Pull every line containing "coldReset" out of the material below.

------------------------------------

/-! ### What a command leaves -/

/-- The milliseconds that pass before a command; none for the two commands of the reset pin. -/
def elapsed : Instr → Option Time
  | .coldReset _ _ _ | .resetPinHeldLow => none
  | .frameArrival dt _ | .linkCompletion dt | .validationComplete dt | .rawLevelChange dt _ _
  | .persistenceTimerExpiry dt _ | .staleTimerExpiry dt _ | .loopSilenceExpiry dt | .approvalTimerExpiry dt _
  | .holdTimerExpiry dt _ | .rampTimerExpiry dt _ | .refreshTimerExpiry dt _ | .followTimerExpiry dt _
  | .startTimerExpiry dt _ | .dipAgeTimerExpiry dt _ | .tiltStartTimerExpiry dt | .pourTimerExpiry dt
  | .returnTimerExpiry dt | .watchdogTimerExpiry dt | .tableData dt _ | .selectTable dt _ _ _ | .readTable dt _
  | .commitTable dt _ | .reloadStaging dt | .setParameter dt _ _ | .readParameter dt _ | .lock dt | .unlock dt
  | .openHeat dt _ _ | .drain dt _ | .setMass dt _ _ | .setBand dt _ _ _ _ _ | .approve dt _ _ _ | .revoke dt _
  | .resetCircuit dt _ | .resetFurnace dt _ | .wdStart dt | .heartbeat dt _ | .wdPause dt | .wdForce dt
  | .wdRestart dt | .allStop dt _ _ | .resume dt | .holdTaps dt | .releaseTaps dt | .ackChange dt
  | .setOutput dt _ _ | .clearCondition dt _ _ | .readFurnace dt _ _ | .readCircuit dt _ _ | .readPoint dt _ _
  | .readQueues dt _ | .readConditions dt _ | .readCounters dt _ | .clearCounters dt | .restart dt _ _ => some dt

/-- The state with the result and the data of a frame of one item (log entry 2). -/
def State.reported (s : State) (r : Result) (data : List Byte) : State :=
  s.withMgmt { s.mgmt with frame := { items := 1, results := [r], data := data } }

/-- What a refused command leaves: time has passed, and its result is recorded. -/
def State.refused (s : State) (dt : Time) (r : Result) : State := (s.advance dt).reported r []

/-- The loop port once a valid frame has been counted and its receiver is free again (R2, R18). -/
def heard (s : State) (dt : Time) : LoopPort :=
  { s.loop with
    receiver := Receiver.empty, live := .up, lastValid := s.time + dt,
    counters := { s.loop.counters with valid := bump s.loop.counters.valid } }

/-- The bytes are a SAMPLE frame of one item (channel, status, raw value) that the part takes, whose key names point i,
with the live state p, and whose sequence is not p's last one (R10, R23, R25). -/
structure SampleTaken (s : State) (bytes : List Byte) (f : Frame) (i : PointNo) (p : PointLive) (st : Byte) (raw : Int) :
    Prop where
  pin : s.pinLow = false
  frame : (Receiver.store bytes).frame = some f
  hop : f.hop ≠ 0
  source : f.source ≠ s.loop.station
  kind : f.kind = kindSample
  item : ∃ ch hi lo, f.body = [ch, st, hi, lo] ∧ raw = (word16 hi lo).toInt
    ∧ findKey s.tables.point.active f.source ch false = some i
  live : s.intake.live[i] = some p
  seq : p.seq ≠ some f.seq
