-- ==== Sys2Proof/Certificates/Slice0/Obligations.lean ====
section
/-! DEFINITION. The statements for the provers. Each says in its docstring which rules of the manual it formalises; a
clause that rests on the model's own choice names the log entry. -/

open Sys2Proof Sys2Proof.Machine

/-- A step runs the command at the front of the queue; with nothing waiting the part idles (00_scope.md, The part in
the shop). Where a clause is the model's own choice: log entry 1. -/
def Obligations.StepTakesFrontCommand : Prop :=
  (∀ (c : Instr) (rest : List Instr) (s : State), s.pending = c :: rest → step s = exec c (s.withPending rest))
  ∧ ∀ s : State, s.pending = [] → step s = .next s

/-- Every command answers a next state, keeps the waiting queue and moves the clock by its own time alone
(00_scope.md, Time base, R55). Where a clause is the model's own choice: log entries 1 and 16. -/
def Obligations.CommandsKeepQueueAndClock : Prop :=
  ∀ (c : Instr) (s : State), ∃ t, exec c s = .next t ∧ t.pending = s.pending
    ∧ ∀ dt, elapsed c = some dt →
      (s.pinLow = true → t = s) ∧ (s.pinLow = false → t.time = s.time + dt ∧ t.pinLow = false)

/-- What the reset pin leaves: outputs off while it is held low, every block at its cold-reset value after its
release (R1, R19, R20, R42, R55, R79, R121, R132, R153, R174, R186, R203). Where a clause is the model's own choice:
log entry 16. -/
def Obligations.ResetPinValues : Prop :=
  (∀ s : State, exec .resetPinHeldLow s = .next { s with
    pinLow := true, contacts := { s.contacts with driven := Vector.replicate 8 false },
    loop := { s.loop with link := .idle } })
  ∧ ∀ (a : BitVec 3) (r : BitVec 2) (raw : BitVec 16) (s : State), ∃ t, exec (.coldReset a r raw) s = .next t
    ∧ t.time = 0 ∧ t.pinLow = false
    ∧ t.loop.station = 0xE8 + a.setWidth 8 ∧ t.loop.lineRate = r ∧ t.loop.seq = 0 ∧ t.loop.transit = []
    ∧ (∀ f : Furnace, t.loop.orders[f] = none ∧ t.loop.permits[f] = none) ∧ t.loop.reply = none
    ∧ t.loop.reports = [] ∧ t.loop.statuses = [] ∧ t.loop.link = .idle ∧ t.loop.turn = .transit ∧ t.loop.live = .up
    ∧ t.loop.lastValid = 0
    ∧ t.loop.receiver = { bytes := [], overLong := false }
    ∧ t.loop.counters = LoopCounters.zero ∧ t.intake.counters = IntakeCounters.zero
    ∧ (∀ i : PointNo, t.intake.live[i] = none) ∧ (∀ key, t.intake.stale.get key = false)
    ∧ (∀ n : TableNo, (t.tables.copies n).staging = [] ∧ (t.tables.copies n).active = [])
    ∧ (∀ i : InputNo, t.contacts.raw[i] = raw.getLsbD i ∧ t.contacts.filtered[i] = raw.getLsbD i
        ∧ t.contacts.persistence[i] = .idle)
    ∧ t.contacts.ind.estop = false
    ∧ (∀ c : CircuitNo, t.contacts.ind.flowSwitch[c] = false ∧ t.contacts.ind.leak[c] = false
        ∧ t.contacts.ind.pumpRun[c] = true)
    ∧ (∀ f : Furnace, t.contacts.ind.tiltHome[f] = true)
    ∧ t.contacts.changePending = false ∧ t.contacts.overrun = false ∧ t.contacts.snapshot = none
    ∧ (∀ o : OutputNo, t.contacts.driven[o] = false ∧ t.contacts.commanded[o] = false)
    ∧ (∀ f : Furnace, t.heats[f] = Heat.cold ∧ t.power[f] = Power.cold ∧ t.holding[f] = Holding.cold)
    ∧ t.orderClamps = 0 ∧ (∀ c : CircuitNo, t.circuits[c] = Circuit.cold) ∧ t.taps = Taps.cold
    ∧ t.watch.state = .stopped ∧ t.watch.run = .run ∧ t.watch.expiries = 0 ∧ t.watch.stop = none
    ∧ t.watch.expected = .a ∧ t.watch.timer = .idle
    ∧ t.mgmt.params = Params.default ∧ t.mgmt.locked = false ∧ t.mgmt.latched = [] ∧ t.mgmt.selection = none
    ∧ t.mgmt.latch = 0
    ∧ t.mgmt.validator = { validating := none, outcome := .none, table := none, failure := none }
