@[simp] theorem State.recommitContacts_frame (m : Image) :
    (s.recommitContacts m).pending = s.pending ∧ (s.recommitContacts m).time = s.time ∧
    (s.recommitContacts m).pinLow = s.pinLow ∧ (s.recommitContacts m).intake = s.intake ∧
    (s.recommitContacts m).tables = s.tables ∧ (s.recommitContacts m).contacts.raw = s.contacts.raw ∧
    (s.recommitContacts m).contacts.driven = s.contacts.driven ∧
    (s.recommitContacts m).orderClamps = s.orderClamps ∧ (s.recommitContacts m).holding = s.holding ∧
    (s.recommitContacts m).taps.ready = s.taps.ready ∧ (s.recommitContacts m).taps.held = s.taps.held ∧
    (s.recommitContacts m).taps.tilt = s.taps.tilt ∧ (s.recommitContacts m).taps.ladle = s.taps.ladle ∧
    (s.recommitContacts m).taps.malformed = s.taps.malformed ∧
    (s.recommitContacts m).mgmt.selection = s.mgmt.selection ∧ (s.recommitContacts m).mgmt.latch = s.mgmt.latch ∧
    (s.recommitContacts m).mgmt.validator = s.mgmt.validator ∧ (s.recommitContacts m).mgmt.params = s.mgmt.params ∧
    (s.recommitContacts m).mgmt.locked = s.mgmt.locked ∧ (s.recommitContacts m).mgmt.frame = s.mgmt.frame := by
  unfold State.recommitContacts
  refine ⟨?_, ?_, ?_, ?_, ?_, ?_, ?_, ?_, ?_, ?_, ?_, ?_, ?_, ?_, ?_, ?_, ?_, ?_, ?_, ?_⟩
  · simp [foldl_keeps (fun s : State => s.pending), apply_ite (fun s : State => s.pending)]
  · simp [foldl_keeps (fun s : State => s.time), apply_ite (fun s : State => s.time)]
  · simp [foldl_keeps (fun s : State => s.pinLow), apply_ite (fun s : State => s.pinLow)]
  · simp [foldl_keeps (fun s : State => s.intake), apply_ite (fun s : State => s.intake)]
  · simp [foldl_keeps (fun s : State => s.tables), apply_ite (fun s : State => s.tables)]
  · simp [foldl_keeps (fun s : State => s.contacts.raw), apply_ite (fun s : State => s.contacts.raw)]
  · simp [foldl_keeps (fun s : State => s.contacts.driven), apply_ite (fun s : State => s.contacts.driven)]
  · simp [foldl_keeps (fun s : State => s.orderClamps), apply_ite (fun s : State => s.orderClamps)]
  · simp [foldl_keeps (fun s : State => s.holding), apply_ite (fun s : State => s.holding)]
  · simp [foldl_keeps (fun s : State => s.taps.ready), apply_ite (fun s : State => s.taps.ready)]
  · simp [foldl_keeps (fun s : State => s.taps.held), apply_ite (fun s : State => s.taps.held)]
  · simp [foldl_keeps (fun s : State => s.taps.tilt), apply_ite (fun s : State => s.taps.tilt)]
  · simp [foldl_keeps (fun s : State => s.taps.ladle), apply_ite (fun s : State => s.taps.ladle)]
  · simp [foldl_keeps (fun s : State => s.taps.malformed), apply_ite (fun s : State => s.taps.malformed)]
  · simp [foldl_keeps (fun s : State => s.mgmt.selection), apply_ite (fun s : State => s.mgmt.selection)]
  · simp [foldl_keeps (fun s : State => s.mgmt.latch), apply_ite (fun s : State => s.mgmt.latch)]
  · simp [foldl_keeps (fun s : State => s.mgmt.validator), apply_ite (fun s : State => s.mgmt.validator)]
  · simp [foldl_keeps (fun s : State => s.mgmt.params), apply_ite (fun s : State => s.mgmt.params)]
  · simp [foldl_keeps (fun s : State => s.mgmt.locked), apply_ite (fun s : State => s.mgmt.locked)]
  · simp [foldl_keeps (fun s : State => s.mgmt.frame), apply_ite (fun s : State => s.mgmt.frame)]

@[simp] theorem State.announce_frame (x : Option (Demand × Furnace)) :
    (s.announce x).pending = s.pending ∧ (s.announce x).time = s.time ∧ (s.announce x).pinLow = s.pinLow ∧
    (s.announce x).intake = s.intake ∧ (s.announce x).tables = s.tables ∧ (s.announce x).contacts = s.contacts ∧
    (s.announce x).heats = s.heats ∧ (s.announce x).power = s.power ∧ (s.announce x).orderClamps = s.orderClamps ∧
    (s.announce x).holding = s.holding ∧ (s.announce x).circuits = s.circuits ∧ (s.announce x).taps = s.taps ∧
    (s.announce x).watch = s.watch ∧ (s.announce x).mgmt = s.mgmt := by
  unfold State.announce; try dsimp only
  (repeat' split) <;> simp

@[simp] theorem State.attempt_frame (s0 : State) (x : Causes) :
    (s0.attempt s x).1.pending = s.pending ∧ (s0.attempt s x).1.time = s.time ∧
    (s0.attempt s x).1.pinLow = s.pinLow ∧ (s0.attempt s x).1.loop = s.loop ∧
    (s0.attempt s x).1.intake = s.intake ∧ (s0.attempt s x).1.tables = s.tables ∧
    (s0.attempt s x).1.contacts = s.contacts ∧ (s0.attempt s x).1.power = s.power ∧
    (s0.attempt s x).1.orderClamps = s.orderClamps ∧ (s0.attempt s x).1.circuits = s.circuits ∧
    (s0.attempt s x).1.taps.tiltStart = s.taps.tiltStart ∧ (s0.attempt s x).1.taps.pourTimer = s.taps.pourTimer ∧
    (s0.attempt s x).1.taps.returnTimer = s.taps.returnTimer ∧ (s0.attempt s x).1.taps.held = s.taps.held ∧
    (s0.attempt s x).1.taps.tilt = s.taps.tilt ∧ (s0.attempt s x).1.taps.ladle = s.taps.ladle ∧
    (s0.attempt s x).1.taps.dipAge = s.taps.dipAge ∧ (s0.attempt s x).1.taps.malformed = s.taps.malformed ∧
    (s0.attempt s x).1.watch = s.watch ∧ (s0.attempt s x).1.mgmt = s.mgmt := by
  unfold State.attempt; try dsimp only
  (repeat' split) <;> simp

------------------------------------

Answer to this task:
  | .coldReset _ _ _ | .resetPinHeldLow => none
  ∧ ∀ (a : BitVec 3) (r : BitVec 2) (raw : BitVec 16) (s : State), ∃ t, exec (.coldReset a r raw) s = .next t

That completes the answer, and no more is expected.